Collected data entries
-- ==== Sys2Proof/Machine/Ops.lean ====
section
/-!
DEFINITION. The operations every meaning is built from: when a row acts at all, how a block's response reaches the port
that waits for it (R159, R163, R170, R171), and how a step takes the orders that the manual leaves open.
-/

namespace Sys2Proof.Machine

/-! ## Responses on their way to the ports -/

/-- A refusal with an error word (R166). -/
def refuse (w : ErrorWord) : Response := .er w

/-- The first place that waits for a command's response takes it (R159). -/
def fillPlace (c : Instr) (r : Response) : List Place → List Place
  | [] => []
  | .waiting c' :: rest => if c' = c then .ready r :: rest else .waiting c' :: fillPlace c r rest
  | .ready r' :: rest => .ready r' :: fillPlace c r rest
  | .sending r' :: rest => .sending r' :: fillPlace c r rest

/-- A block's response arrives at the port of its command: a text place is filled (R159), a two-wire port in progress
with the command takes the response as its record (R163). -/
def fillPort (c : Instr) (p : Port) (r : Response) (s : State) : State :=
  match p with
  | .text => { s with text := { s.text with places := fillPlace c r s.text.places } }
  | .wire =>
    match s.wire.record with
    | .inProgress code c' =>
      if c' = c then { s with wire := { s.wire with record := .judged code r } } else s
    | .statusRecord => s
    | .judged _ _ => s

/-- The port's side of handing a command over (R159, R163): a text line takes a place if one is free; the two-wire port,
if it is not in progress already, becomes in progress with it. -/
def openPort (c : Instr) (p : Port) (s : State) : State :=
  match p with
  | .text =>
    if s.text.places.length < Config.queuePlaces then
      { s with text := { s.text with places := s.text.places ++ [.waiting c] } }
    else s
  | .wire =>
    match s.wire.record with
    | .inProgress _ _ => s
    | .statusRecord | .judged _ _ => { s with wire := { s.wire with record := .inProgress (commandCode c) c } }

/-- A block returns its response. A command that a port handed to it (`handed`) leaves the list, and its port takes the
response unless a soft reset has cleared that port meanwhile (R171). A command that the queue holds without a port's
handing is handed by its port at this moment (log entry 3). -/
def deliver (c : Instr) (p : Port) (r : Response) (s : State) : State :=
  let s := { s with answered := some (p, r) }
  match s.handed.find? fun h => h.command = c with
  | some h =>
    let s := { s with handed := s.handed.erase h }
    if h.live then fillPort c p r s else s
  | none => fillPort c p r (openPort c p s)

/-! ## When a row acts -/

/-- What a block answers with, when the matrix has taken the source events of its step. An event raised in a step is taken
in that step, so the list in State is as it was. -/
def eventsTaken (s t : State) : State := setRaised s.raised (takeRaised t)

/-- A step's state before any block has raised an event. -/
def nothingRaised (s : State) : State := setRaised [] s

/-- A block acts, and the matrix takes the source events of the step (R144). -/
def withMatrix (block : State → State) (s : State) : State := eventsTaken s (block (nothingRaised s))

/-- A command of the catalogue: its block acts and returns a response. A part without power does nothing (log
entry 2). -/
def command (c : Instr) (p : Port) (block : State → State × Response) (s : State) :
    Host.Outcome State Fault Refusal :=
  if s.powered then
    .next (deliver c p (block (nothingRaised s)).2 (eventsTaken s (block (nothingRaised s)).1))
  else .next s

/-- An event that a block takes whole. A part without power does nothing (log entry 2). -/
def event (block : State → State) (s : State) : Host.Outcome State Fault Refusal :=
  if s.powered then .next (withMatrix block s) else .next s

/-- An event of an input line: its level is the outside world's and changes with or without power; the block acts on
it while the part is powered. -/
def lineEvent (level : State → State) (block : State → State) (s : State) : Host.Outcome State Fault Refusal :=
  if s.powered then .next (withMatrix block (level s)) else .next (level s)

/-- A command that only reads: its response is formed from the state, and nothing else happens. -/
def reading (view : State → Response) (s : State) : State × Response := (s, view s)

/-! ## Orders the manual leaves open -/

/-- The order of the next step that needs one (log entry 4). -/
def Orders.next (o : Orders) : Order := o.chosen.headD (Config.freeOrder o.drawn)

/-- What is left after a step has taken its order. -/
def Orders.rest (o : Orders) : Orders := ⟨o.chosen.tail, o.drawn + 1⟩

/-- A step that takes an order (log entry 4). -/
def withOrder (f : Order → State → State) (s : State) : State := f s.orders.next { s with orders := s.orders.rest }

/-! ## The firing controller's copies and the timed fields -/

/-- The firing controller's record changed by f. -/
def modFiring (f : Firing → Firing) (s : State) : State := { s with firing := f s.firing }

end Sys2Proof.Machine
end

▶ _ACTIVITY_: Reproduce each line of the entries in which the word "returns" is found.

▶ _RESULT_:
/-- A block returns its response. A command that a port handed to it (`handed`) leaves the list, and its port takes the
/-- A command of the catalogue: its block acts and returns a response. A part without power does nothing (log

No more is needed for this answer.